**Action item**
The entries that follow include a run beginning at the line with "[.ldrbPreReg c u w rn rd rm sh]" and ending at the line with "[.strPostImm c u rn rd imm]"; restate that run word for word and leave the rest out.

*** Opening of Provided entries ***

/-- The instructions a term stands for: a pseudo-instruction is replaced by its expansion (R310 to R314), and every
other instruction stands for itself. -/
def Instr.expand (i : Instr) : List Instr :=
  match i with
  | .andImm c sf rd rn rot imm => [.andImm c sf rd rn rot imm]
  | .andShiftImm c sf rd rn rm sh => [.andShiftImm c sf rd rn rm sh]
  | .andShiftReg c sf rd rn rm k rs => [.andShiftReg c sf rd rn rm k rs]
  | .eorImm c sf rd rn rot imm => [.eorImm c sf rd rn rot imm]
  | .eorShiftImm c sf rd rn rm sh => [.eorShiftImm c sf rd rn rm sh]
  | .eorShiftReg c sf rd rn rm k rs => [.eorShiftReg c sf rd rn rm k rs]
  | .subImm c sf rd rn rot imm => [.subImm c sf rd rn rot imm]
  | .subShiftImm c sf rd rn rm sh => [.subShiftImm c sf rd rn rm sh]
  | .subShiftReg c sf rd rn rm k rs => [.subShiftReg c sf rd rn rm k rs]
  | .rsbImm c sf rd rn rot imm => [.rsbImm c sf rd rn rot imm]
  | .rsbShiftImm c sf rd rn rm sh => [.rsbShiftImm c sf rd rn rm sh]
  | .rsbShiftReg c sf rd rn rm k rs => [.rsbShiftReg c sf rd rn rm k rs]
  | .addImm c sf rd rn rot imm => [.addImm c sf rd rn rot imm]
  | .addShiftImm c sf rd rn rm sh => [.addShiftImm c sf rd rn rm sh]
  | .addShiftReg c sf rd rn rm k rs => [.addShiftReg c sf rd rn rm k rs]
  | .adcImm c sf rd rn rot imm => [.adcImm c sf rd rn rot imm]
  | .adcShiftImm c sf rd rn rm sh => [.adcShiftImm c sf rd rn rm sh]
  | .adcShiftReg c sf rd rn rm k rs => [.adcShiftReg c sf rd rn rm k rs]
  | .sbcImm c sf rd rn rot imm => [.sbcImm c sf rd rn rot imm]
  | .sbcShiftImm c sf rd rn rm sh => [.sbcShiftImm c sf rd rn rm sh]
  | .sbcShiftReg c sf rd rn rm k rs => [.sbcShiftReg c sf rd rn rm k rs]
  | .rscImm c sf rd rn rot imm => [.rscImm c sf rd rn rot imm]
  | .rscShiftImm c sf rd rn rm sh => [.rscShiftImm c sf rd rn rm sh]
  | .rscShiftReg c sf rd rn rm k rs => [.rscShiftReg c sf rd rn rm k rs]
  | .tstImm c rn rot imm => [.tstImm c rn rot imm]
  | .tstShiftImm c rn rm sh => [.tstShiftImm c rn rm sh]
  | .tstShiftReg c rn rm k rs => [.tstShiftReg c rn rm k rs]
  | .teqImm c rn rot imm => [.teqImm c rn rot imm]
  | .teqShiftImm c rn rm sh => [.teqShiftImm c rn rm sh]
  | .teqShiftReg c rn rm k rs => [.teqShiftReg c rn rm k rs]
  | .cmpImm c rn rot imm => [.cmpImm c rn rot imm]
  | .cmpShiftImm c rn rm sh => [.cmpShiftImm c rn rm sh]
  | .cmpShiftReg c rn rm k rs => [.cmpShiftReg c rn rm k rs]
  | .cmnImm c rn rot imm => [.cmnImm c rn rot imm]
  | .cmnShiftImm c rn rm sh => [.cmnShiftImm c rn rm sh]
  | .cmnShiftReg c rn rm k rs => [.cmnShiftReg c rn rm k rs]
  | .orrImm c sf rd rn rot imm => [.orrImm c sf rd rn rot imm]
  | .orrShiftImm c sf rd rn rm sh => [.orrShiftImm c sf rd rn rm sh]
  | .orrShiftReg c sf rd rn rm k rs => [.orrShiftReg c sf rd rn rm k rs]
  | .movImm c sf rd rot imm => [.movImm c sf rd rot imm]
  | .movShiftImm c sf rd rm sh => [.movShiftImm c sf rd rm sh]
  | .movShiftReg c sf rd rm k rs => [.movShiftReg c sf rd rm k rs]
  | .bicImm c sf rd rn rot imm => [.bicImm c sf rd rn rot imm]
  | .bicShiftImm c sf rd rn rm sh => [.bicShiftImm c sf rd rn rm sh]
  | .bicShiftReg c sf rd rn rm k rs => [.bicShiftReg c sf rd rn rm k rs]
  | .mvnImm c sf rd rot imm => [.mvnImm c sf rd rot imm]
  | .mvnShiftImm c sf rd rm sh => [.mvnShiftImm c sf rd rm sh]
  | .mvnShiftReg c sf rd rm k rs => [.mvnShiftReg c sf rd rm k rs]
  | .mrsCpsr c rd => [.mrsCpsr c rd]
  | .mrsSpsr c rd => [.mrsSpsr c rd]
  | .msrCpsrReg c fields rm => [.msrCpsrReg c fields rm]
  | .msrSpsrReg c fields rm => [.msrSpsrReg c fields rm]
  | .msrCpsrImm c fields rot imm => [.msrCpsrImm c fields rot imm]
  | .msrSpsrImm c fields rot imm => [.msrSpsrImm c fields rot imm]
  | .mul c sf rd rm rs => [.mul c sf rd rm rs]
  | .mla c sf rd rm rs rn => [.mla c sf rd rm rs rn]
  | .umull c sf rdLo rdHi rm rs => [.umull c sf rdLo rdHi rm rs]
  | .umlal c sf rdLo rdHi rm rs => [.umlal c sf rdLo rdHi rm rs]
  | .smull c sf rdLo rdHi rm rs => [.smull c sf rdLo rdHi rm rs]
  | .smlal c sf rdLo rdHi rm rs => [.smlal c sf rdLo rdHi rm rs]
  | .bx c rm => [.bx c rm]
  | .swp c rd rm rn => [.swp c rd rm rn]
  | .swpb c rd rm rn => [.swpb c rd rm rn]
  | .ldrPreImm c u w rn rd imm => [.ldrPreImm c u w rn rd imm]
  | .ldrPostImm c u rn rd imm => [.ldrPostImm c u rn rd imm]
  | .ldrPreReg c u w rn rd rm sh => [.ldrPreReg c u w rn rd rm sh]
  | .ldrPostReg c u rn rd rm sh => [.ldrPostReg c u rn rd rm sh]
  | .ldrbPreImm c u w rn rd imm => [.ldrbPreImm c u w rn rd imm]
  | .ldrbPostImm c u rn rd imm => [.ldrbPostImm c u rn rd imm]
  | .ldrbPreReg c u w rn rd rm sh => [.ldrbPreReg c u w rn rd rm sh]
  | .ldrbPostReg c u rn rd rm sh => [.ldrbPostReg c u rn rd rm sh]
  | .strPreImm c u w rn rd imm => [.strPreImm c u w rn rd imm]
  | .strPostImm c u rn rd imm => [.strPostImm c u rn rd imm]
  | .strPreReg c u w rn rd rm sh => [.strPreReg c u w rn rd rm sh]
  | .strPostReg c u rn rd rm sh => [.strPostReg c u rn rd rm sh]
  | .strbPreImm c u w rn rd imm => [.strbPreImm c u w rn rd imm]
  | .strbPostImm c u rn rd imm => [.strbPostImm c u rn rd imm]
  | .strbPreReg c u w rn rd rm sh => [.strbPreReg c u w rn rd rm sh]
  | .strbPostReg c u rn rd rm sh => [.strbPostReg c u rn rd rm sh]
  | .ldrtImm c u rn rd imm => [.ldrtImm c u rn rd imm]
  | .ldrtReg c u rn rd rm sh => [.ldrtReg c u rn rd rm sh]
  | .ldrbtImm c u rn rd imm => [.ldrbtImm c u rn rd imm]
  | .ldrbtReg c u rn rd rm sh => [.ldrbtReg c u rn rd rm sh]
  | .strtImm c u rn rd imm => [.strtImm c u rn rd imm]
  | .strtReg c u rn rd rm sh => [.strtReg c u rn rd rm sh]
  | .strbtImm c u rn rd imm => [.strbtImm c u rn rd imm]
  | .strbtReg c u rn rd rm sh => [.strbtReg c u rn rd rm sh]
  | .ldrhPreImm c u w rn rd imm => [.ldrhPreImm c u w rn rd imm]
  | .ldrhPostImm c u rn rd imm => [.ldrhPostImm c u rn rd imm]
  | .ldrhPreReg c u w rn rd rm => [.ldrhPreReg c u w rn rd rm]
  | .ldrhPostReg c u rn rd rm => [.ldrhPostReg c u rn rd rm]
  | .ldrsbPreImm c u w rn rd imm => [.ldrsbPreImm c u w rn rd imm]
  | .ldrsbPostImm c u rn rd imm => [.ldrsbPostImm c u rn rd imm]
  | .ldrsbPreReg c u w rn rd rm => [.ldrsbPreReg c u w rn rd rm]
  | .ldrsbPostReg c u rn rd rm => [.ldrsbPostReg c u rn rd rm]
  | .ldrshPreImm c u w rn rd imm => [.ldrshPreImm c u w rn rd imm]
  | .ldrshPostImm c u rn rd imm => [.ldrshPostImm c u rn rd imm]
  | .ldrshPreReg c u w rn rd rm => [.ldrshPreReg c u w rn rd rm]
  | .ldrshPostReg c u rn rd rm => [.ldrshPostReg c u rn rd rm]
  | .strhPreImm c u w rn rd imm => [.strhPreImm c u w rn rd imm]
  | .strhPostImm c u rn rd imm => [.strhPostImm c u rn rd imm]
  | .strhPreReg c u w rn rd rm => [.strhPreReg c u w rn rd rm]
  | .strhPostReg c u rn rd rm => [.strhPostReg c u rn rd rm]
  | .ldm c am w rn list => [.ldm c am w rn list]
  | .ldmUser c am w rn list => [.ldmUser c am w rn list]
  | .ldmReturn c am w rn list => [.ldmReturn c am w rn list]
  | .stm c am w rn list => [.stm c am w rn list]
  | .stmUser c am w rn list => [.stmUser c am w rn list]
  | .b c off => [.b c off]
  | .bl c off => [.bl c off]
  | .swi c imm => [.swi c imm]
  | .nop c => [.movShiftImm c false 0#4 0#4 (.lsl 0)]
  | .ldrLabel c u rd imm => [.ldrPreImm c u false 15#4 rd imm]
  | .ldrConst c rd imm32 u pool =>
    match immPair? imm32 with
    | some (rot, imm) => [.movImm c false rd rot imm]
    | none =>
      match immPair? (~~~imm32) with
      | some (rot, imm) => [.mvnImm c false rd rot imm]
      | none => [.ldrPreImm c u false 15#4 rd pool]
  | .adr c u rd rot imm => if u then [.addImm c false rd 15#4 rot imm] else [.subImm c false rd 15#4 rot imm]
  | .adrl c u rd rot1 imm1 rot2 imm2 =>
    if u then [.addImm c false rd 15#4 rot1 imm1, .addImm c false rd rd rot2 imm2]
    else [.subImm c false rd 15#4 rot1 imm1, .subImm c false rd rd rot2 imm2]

*** Close of Provided entries ***

**Output for this exercise**
  | .ldrbPreReg c u w rn rd rm sh => [.ldrbPreReg c u w rn rd rm sh]
  | .ldrbPostReg c u rn rd rm sh => [.ldrbPostReg c u rn rd rm sh]
  | .strPreImm c u w rn rd imm => [.strPreImm c u w rn rd imm]
  | .strPostImm c u rn rd imm => [.strPostImm c u rn rd imm]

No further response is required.